The Abandoned Cold War Listening Station Built on the Ruins of Nazi Berlin. Those ruins being the artificial mountain of Teufelsberg, formed from the bulldozed rubble of post-war Berlin. ‘During the NSA Operations some other curious things happened: It was noticed that during certain times the reception of the radio signals was better than during the rest of the year. The ‘culprit’ was found after a while: it was the Ferris wheel of the annual German-American Festival on the Huttenweg in Zehlendorf. From then on, the Ferris wheel was left standing for some time after the festival was over.’


From Socks Studio, two well presented projects, starting with the Keg Apartment by Aristide Antonas, and the Museum of All Museums, a speculative structure in Taipei formed from the ‘synthesised fragments of the collection of 100 art museums in the world’: ‘… once inside, hidden under a garden of bamboo, you would discover a Piranesian collection of hundreds of museum fragments, a postmodern Campo Marzio of interiors.’
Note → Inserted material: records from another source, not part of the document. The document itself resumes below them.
/-- R131: each step of the first ready-wait: the delay, and the probe with its four outcomes, ready,
wait indefinitely, timed out (strictly above the timeout) and wait on. A probe that is never answered stays in
progress (R59, I14; its place in the trace is entry 20). -/
def Obligations.FirstWaitStep : Prop :=
  ∀ s : State, s.host = [] → s.inProgress = none → s.phase = .wait1 →
    (s.wsub = true →
      step s = .next { s with trace := s.trace ++ [.delay s.cfg.pollMs], wsub := false }) ∧
    (∀ b, s.wsub = false → s.adapter.drawProbe.1 = .status b →
      step s = .next (
        let u := { s with trace := s.trace ++ [Event.probe b], adapter := s.adapter.drawProbe.2, laststat := b }
        if b ∈ s.cfg.readyStatuses then { u with phase := .settle1 }
        else if s.req.timeout = 0 then { u with wsub := true }
        else if s.req.timeout.toNat < s.waitacc + s.cfg.pollMs then
          { u with waitacc := s.waitacc + s.cfg.pollMs, status := ⟨false, true, .timeout1, .wait1⟩,
                   errinfo := b.setWidth 16, phase := .idle }
        else { u with waitacc := s.waitacc + s.cfg.pollMs, wsub := true })) ∧
    (s.wsub = false → s.adapter.drawProbe.1 = .never →
      step s = .next { s with
        trace := s.trace ++ [.unanswered .probe], adapter := s.adapter.drawProbe.2, inProgress := some .probe })

/-- R131, R141: each step of the second ready-wait of an operation that reads `n` response bytes; a ready
probe leads to the response read, or ends an EXCHANGE that asks for no bytes. A probe that is never answered
stays in progress (R59, I14; its place in the trace is entry 20). -/
def Obligations.SecondWaitStep : Prop :=
  ∀ (s : State) (n : Nat), s.host = [] → s.inProgress = none → s.phase = .wait2 → s.respLen = some n →
    (s.wsub = true →
      step s = .next { s with trace := s.trace ++ [.delay s.cfg.pollMs], wsub := false }) ∧
    (∀ b, s.wsub = false → s.adapter.drawProbe.1 = .status b →
      step s = .next (
        let u := { s with trace := s.trace ++ [Event.probe b], adapter := s.adapter.drawProbe.2, laststat := b }
        if b ∈ s.cfg.readyStatuses then
          if n = 0 then
            { u with rxcnt := Register.of 0, status := ⟨false, true, .ok, .idle⟩, errinfo := 0, phase := .idle }
          else { u with phase := .respRead }
        else if s.req.timeout = 0 then { u with wsub := true }
        else if s.req.timeout.toNat < s.waitacc + s.cfg.pollMs then
          { u with waitacc := s.waitacc + s.cfg.pollMs, status := ⟨false, true, .timeout2, .wait2⟩,
                   errinfo := b.setWidth 16, phase := .idle }
        else { u with waitacc := s.waitacc + s.cfg.pollMs, wsub := true })) ∧
    (s.wsub = false → s.adapter.drawProbe.1 = .never →
      step s = .next { s with
        trace := s.trace ++ [.unanswered .probe], adapter := s.adapter.drawProbe.2, inProgress := some .probe })

/-- R140: the settle phases make their delay, whatever its value, and go on. -/
def Obligations.SettlePhases : Prop :=
  ∀ s : State, s.host = [] → s.inProgress = none →
    (s.phase = .settle1 →
      step s = .next { s with trace := s.trace ++ [.delay s.cfg.settleMs], phase := .ackRead }) ∧
    (s.phase = .settle2 →
      step s = .next { s with
        trace := s.trace ++ [.delay s.cfg.settleMs], phase := .wait2, waitacc := 0, wsub := false })

/-- R138, R139, R58: the ack read of a fresh exchange: the bytes kept, at most 6, go to `ACKBUF`; a failure,
a short read and a mismatch are told apart, in that order; the pattern leads to `SETTLE2`. A read that is never
answered stays in progress (I14; its place in the trace is entry 20). -/
def Obligations.AckReadPhase : Prop :=
  ∀ s : State, s.host = [] → s.inProgress = none → s.phase = .ackRead → s.ackbuf = [] →
    (s.adapter.drawRead.1 = .fail →
      step s = .next { s with
        trace := s.trace ++ [.read 6 none], adapter := s.adapter.drawRead.2, ackcnt := Register.of 0
        status := ⟨false, true, .ack, .ackRead⟩, errinfo := 0x0300, phase := .idle }) ∧
    (∀ r, s.adapter.drawRead.1 = .ok r → r.length < 6 →
      step s = .next { s with
        trace := s.trace ++ [.read 6 (some r)], adapter := s.adapter.drawRead.2
        ackbuf := Memory.ofBytes r, ackcnt := Register.of (BitVec.ofNat 3 r.length)
        status := ⟨false, true, .ack, .ackRead⟩, errinfo := BitVec.ofNat 16 (0x0200 + r.length)
        phase := .idle }) ∧
    (∀ r (i : Nat) (b : Byte), s.adapter.drawRead.1 = .ok r → 6 ≤ r.length → i < 6 → r[i]? = some b →
      r.take i = [0x00#8, 0x00#8, 0xFF#8, 0x00#8, 0xFF#8, 0x00#8].take i →
      [0x00#8, 0x00#8, 0xFF#8, 0x00#8, 0xFF#8, 0x00#8][i]? ≠ some b →
      step s = .next { s with
        trace := s.trace ++ [.read 6 (some r)], adapter := s.adapter.drawRead.2
        ackbuf := Memory.ofBytes (r.take 6), ackcnt := Register.of 6
        status := ⟨false, true, .ack, .ackRead⟩, errinfo := BitVec.ofNat 16 (0x0100 + i)
        phase := .idle }) ∧
    (∀ r, s.adapter.drawRead.1 = .ok r → r.take 6 = [0x00, 0x00, 0xFF, 0x00, 0xFF, 0x00] →
      step s = .next { s with
        trace := s.trace ++ [.read 6 (some r)], adapter := s.adapter.drawRead.2
        ackbuf := Memory.ofBytes (r.take 6), ackcnt := Register.of 6, phase := .settle2 }) ∧
    (s.adapter.drawRead.1 = .never →
      step s = .next { s with
        trace := s.trace ++ [.unanswered (.read 6)], adapter := s.adapter.drawRead.2, inProgress := some (.read 6) })

/-- R141, R142, R58: the response read of a fresh exchange: a failure raises `E_RESP_READ(0)`; otherwise the
bytes kept, at most `n`, go to `RXBUF`, EXCHANGE succeeds and a composite goes on to `PARSE`. A read that is
never answered stays in progress (I14; its place in the trace is entry 20). -/
def Obligations.ResponseReadPhase : Prop :=
  ∀ (s : State) (n : Nat), s.host = [] → s.inProgress = none → s.phase = .respRead → s.rxbuf = [] →
    s.respLen = some n → n ≤ 262 →
    (s.adapter.drawRead.1 = .fail →
      step s = .next { s with
        trace := s.trace ++ [.read n none], adapter := s.adapter.drawRead.2, rxcnt := Register.of 0
        status := ⟨false, true, .respRead, .respRead⟩, errinfo := 0, phase := .idle }) ∧
    (∀ r, s.adapter.drawRead.1 = .ok r →
      step s = .next (
        let u := { s with
          trace := s.trace ++ [Event.read n (some r)], adapter := s.adapter.drawRead.2
          rxbuf := Memory.ofBytes (r.take n), rxcnt := Register.of (BitVec.ofNat 9 (r.take n).length) }
        if s.req.opsel = 0x10 then
          { u with status := ⟨false, true, .ok, .idle⟩, errinfo := 0, phase := .idle }
        else { u with phase := .parse })) ∧
    (s.adapter.drawRead.1 = .never →
      step s = .next { s with
        trace := s.trace ++ [.unanswered (.read n)], adapter := s.adapter.drawRead.2, inProgress := some (.read n) })

/-- R185, R190, R193: the `PARSE` step of a composite: what DECODE_FW and DECODE_TARGET do with the bytes of
`RXBUF`, with errors recorded in the phase `PARSE`; no event, and the buffers keep their bytes. -/
def Obligations.ParsePhase : Prop :=
  ∀ (s : State) (b : List Byte) (n : BitVec 9), s.host = [] → s.inProgress = none → s.phase = .parse →
    s.rxcnt = Register.of n → n.toNat = b.length → s.rxbuf.readBytes 0 b.length = some b →
    (s.req.opsel = 0x30 →
      step s = .next (
        match fwDecode b with
        | .ok v => { s with
            fwinfo := Register.of v, status := ⟨false, true, .ok, .idle⟩, errinfo := 0, phase := .idle }
        | .error e => { s with status := ⟨false, true, e.code, .parse⟩, errinfo := e.info, phase := .idle })) ∧
    (s.req.opsel = 0x31 → s.uid = [] →
      step s = .next (
        match targetDecode s.cfg.uidLenOff b with
        | .ok u => { s with
            uidlen := Register.of (BitVec.ofNat 8 u.length), uid := Memory.ofBytes u
            status := ⟨false, true, .ok, .idle⟩, errinfo := 0, phase := .idle }
        | .error e => { s with status := ⟨false, true, e.code, .parse⟩, errinfo := e.info, phase := .idle }))

/-- R91 (derived): the decode of a composite is the standalone decode of the response: the same error and
`ERRINFO`, and the same result on success; only `ERRPHASE` differs. -/
def Obligations.CompositeDecodesAsStandalone : Prop :=
  ∀ (s u t t' : State) (r : Operands) (n : BitVec 9), s.host = [] → s.inProgress = none → s.phase = .parse →
    u.cfg = s.cfg → s.rxcnt = Register.of n → n.toNat = r.data.length → r.data.length ≤ 262 →
    s.rxbuf.readBytes 0 r.data.length = some r.data → step s = .next t →
    (s.req.opsel = 0x30 → exec (.decodeFw r) u = .next t' →
      t.status.errCode = t'.status.errCode ∧ t.errinfo = t'.errinfo ∧
      (t.status.errCode = .ok → t.fwinfo = t'.fwinfo) ∧
      (t.status.errCode ≠ .ok → t.status.errPhase = .parse ∧ t'.status.errPhase = .idle)) ∧
    (s.req.opsel = 0x31 → s.uid = [] → exec (.decodeTarget r) u = .next t' →
      t.status.errCode = t'.status.errCode ∧ t.errinfo = t'.errinfo ∧
      (t.status.errCode = .ok → t.uidlen = t'.uidlen ∧ t.uid = t'.uid) ∧
      (t.status.errCode ≠ .ok → t.status.errPhase = .parse ∧ t'.status.errPhase = .idle))

/-- R91 (derived): a composite runs as the EXCHANGE it expands to: from `SEND` to the ready probe of
`WAIT2`, replacing the latched composite by that EXCHANGE before a step or after it is the same; and the
response read completes the EXCHANGE with success where it takes the composite to `PARSE`. -/
def Obligations.CompositeRunsAsExchange : Prop :=
  ∀ (s : State) (n : Half), s.host = [] → s.respLen = some n.toNat → n ≠ 0 →
    (s.req.opsel = 0x30 ∨ s.req.opsel = 0x31) →
    (s.phase ≠ .respRead → s.phase ≠ .parse →
      step (s.asExchange n) = mapNext (State.asExchange n) (step s)) ∧
    (s.phase = .respRead →
      step (s.asExchange n) = mapNext (State.asExchange n)
        (andThen (step s) fun t => .next (if t.phase = .parse then succeed t else t)))

/-! ### Runs of the waits and of a whole exchange -/

/-- R132, first case, for both waits (derived): not ready to the first `j` probes and ready to the next,
with no timeout or `j ≤ ⌊T/P⌋`: exactly `j + 1` probes and `j` delays, an accumulated wait of `j · P`. -/
def Obligations.WaitSucceedsAfterPolls : Prop :=
  ∀ (s : State) (js : List Byte) (b : Byte) (rest : List ProbeAnswer), s.host = [] → s.inProgress = none →
    s.wsub = false → s.waitacc = 0 → (∀ x ∈ js, x ∉ s.cfg.readyStatuses) → b ∈ s.cfg.readyStatuses →
    s.adapter.probes = js.map .status ++ .status b :: rest →
    (s.req.timeout = 0 ∨ js.length * s.cfg.pollMs ≤ s.req.timeout.toNat) →
    (s.phase = .wait1 ∨ s.phase = .wait2 ∧ ∃ n, s.respLen = some (n + 1)) →
    core.run (2 * js.length + 1) s = .next { s with
      phase := if s.phase = .wait1 then .settle1 else .respRead
      laststat := b
      waitacc := if s.req.timeout = 0 then 0 else js.length * s.cfg.pollMs
      trace := s.trace ++ pollEvents s.cfg.pollMs js ++ [Event.probe b]
      adapter := { s.adapter with probes := rest } }

/-- R132, second case, for both waits (derived): `T > 0` and not ready at any of the first `⌊T/P⌋ + 1`
probes: the wait fails on the last of them, with no delay after it. -/
def Obligations.WaitTimesOut : Prop :=
  ∀ (s : State) (js : List Byte) (b : Byte) (rest : List ProbeAnswer), s.host = [] → s.inProgress = none → s.cfg.wf →
    s.wsub = false → s.waitacc = 0 → s.req.timeout ≠ 0 → (∀ x ∈ js ++ [b], x ∉ s.cfg.readyStatuses) →
    js.length = s.req.timeout.toNat / s.cfg.pollMs →
    s.adapter.probes = js.map .status ++ .status b :: rest → s.phase.isWait →
    core.run (2 * js.length + 1) s = .next { s with
      phase := .idle
      laststat := b
      waitacc := (js.length + 1) * s.cfg.pollMs
      status := ⟨false, true, if s.phase = .wait1 then .timeout1 else .timeout2, s.phase⟩
      errinfo := b.setWidth 16
      trace := s.trace ++ pollEvents s.cfg.pollMs js ++ [Event.probe b]
      adapter := { s.adapter with probes := rest } }
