/-- A ready-wait reads `TIMEOUT` only, which the expansion keeps (R91, R131). -/
theorem waitStep_asExchange {code : ErrCode} {leave : State → Result State}
    (hl : ∀ b, leave ((s.probed b).asExchange n) = mapNext (State.asExchange n) (leave (s.probed b))) :
    waitStep code leave (s.asExchange n) = mapNext (State.asExchange n) (waitStep code leave s) := by
  cases hw : s.wsub with
  | true =>
    rw [waitStep_delay hw, waitStep_delay (s := s.asExchange n) hw]
    rfl
  | false =>
    cases hb : s.adapter.drawProbe.1 with
    | never =>
      rw [waitStep_never hw hb, waitStep_never (s := s.asExchange n) hw hb]
      rfl
    | status b =>
      rw [waitStep_status hw hb, waitStep_status (s := s.asExchange n) hw hb, apply_ite (mapNext _),
        apply_ite (mapNext _), apply_ite (mapNext _), ← hl]
      rfl

/-- `WAIT2` is left by the response length, which is the same (R91, R141). -/
theorem leaveWait2_asExchange (hn : s.respLen = some n.toNat) :
    leaveWait2 (s.asExchange n) = mapNext (State.asExchange n) (leaveWait2 s) := by
  rw [leaveWait2_of_respLen hn, leaveWait2_of_respLen (s := s.asExchange n) (n := n.toNat) rfl]
  by_cases h0 : n.toNat = 0
  · rw [if_pos h0, if_pos h0]; rfl
  · rw [if_neg h0, if_neg h0]; rfl

/-- `ACKREAD` reads nothing of the latch (R138, R139). -/
theorem ackReadStep_asExchange : ackReadStep (s.asExchange n) = mapNext (State.asExchange n) (ackReadStep s) := by
  cases ha : s.adapter.drawRead.1 with
  | fail => rw [ackReadStep_fail ha, ackReadStep_fail (s := s.asExchange n) ha]; rfl
  | never => rw [ackReadStep_never ha, ackReadStep_never (s := s.asExchange n) ha]; rfl
  | ok r =>
    rw [ackReadStep_ok ha, ackReadStep_ok (s := s.asExchange n) ha]
    cases ackError (r.take 6) <;> rfl

/-- In every phase before the response read the block's step is the same on the latch of the expansion (R91). -/
theorem phaseStep_asExchange (hn : s.respLen = some n.toNat) (hr : s.phase ≠ .respRead) (hp : s.phase ≠ .parse) :
    phaseStep (s.asExchange n) = mapNext (State.asExchange n) (phaseStep s) := by
  have hph : (s.asExchange n).phase = s.phase := rfl
  rw [phaseStep, phaseStep, hph]
  cases h : s.phase with
  | idle => rfl
  | send => exact sendStep_asExchange n
  | wait1 => exact waitStep_asExchange n fun _ => rfl
  | settle1 => rfl
  | ackRead => exact ackReadStep_asExchange n
  | settle2 => rfl
  | wait2 => exact waitStep_asExchange n fun b => leaveWait2_asExchange (s := s.probed b) n hn
  | respRead => exact absurd h hr
  | parse => exact absurd h hp
  | reserved k => rfl
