-- ==== Sys2Proof/Machine/Encoding.lean ====
section
/-! DEFINITION. The encoding checks of R43: which values of its fields each opcode accepts (R17 to R32 and the
entries of every instruction), as far as they follow from the encoding alone. -/
namespace Sys2Proof

/-- Kind tag of a descriptor (R30). -/
def Desc.kind (d : Desc) : Nat :=
  match d with
  | .queue .. => 0
  | .vreg .. => 1
  | .sreg .. => 2
  | .cbank .. => 3
  | .lit .. => 3

/-- The all-zero descriptor. -/
def Desc.zero : Desc := .queue 0 0 false

/-- Is the operand a queue? -/
def Desc.isQueue (d : Desc) : Bool := d.kind == 0

end Sys2Proof

namespace Sys2Proof.Machine
open Sys2Proof

/-- What an entry says of one descriptor field: unused and zero, required, or optional with zero for "none" (R28). -/
inductive Opnd where
  | none
  | req (kinds : List Nat)
  | opt (kinds : List Nat)
  deriving DecidableEq, Repr

/-- What an entry says of the fields of its control word (R28). `rnd` and `sat` say whether the field is used. -/
structure OpInfo where
  ety : List Nat
  s1 : Opnd
  s2 : Opnd
  s3 : Opnd
  d : Opnd
  rnd : Bool
  sat : Bool
  pdst : Bool
  mksel : Bool
  deriving DecidableEq, Repr

/-- Scalar source kinds (R122), every source kind (R183), all but a queue, and vector destinations. -/
def kS : List Nat := [2, 3]
def kA : List Nat := [0, 1, 2, 3]
def kN : List Nat := [1, 2, 3]
def kD : List Nat := [0, 1]

/-- An entry with only its element types and operands. -/
def info (ety : List Nat) (s1 s2 s3 d : Opnd) : OpInfo := ⟨ety, s1, s2, s3, d, false, false, false, false⟩

/-- The entry of scalar opcodes (R68, R69, R122, R124, R125, R127, R241). -/
def scalarInfo (o : Nat) : OpInfo :=
  if o = 0x15 ∨ o = 0x17 ∨ o = 0x18 then info [5, 4] (.req kS) .none .none (.req [2])
  else if o = 0x1A then info [5, 4] (.req kS) (.req kS) (.req kS) (.req [2])
  else if o ≤ 0x1A then { info [5, 4] (.req kS) (.req kS) .none (.req [2]) with sat := decide (o ≤ 3) }
  else if o ≤ 0x25 then { info [5, 4] (.req kS) (.req kS) .none .none with pdst := true }
  else if o ≤ 0x2C then { info [0] .none .none .none .none with pdst := true }
  else if o = 0x30 then info [5] (.req kS) (.req kS) (.opt kS) (.req [2])
  else if o = 0x31 then info [5] (.req kS) .none .none .none
  else if o = 0x32 then info [5] .none .none .none (.req [2])
  else if o = 0x40 ∨ o = 0x42 then info [1, 2, 3, 4, 5] (.req [2]) (.req kS) .none (.req [2])
  else if o = 0x41 ∨ o = 0x43 then info [1, 2, 3, 4, 5] (.req [2]) (.req kS) (.req kS) .none
  else if o = 0x50 then info [0] .none .none .none (.req [2])
  else if o ≤ 0x53 then info [0] (.req kS) .none .none (.opt [2])
  else if o ≤ 0x67 then info [4, 5] (.req [2]) (.req kS) (.req kS) (.req [2])
  else if o = 0x68 then info [0, 4, 5] (.req [2]) (.req kS) (.req kS) (.req [2])
  else if o = 0x69 then { info [0, 4, 5] (.req [2]) (.req kS) (.req kS) (.req [2]) with pdst := true }
  else if o = 0x6A then info [0, 4, 5] (.req [2]) (.req kS) .none (.req [2])
  else info [0, 4, 5] (.req [2]) (.req kS) (.req kS) .none

/-- The entry of vector integer opcodes (R185 to R188, R191). -/
def vintInfo (o : Nat) : OpInfo :=
  let ints := [0, 1, 2, 3, 4, 5]
  if o = 0x110 ∨ o = 0x111 ∨ o = 0x112 then
    { info ints (.req kA) .none .none (.req kD) with sat := decide (o ≠ 0x112) }
  else if o = 0x113 then info ints (.req kA) (.req kA) (.req kA) (.req kD)
  else if o = 0x114 then { info ints (.req kA) (.req kA) (.req kA) (.req kD) with sat := true }
  else if o ≤ 0x10F then { info ints (.req kA) (.req kA) .none (.req kD) with sat := decide (o ≤ 0x103) }
  else if o ≤ 0x125 then { info ints (.req kA) (.req kA) .none (.req kD) with pdst := true }
  else if o ≤ 0x134 then { info ints (.req kA) (.opt kN) .none (.req [1, 2]) with sat := decide (o = 0x130) }
  else if o ≤ 0x141 then info [0, 1, 2, 3, 4, 5, 6, 7, 8, 9] (.req kA) (.req kA) .none (.req kD)
  else if o = 0x142 then info ints (.req kA) .none .none (.req [2])
  else if o = 0x143 then info ints (.req kA) .none .none (.req kD)
  else if o = 0x150 then { info [0, 1, 2, 3] (.req kA) (.req kA) (.opt kN) (.req kD) with rnd := true, sat := true }
  else info [0, 1] (.req kA) (.req kA) .none (.req kD)

/-- The entry of vector float opcodes (R186, R187, R189 to R192). -/
def vfloatInfo (o : Nat) : OpInfo :=
  let fl := [0, 6, 7, 8]
  if o = 0x209 ∨ o = 0x20A then { info fl (.req kA) .none .none (.req kD) with rnd := true, sat := true }
  else if o = 0x204 ∨ o = 0x205 ∨ o = 0x206 then
    { info fl (.req kA) (.req kA) (.req kA) (.req kD) with rnd := true, sat := true }
  else if o ≤ 0x208 then { info fl (.req kA) (.req kA) .none (.req kD) with rnd := true, sat := true }
  else if o ≤ 0x223 then { info fl (.req kA) (.req kA) .none (.req kD) with pdst := true }
  else if o ≤ 0x232 then
    { info fl (.req kA) (.opt kN) .none (.req [1, 2]) with rnd := decide (o = 0x230), sat := decide (o = 0x230) }
  else if o = 0x240 then
    { info [0, 1, 2, 3, 4, 5, 6, 7, 8, 9, 10] (.req kA) .none .none (.req kD) with rnd := true, sat := true }
  else if o = 0x241 then { info fl (.req kA) .none .none (.req kD) with rnd := true }
  else if o = 0x242 then
    { info [0, 1, 2, 3, 6, 7, 9, 10] (.req kA) (.req kA) (.opt kN) (.req kD) with rnd := true, sat := true }
  else if o = 0x252 ∨ o = 0x253 then info [0, 8] (.req kA) (.req kA) .none (.req kD)
  else info [0, 8] (.req kA) .none .none (.req kD)

/-- The entry of modular, crossbar and system opcodes (R200 to R205, R193, R194, R101, R226, R177, R264, R274). -/
def sysInfo (o : Nat) : OpInfo :=
  if o ≤ 0x303 ∨ o = 0x305 ∨ o = 0x306 then { info [0, 11] (.req kA) (.req kA) .none (.req kD) with mksel := true }
  else if o = 0x304 then { info [0, 11] (.req kA) (.req kA) (.req kA) (.req kD) with mksel := true }
  else if o = 0x307 then info [0, 5, 11] (.req kA) .none .none (.req kD)
  else if o = 0x308 then { info [11] (.req kA) .none .none (.req kD) with mksel := true }
  else if o = 0x309 then { info [5] (.req kA) .none .none (.req kD) with mksel := true }
  else if o = 0x30A then { info [11] (.req kN) (.opt kN) .none .none with mksel := true }
  else if o = 0x30B then { info [11] .none .none .none (.req [1, 2]) with mksel := true }
  else if o ≤ 0x345 then
    let e := [0, 1, 2, 3, 4, 5, 6, 7, 8, 9, 11]
    if o = 0x340 then info e (.req kA) (.req [3]) (.opt kN) (.req kD)
    else if o = 0x342 then info e (.req kA) (.opt [2]) .none (.req kD)
    else if o = 0x343 ∨ o = 0x344 then info e (.req kA) (.req kA) .none (.req kD)
    else info e (.req kA) .none .none (.req kD)
  else if o = 0x360 then { info [0] (.req kS) (.opt kS) .none (.opt [2]) with pdst := true }
  else if o = 0x362 then info [0] (.req kS) .none .none .none
  else if o = 0x36A then info [0] (.opt kS) .none .none (.opt [2])
  else if o = 0x363 ∨ o = 0x365 ∨ o = 0x368 ∨ o = 0x369 then
    { info [0] (.req kS) .none .none (.opt [2]) with pdst := true }
  else if o ≤ 0x36A ∨ o = 0x380 then { info [0] .none .none .none (.opt [2]) with pdst := true }
  else if o = 0x383 then { info [0] (.req kS) (.req kS) (.req kS) (.opt [2]) with pdst := true }
  else if o = 0x385 then { info [0] (.req kS) (.req kS) (.opt kS) (.opt [2]) with pdst := true }
  else if o ≤ 0x385 ∨ o = 0x390 ∨ o = 0x3B0 then { info [0] (.req kS) .none .none (.opt [2]) with pdst := true }
  else if o = 0x3A0 then { info [0] (.req kS) (.req kS) .none (.opt [2]) with pdst := true }
  else { info [0] .none .none .none (.opt [2]) with pdst := true }

/-- The entry of an opcode. -/
def opInfo (o : Nat) : OpInfo :=
  if o < 0x100 then scalarInfo o else if o < 0x200 then vintInfo o else if o < 0x300 then vfloatInfo o else sysInfo o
The Duck Lamp, presumably in the long and rather dubious tradition of taxidermy furniture, which ranges from the unintentionally kitsch (Wildlife Studio Designs) to the self-consciously artistic (Miss Polenko) / Quigley’s Cabinet, a weblog with an eye for the macabre / Conspiracy Gothic (pdf): ‘Between 1998 and 1999, four Hollywood science fiction films came out that were all telling slight variations of the same story’ (via Coudal) / we find the Ant Attack source code quite exciting / ‘Phantom islands usually stem from the reports of early sailors exploring new realms’ / Lives on holidays, a series by Ana Himes.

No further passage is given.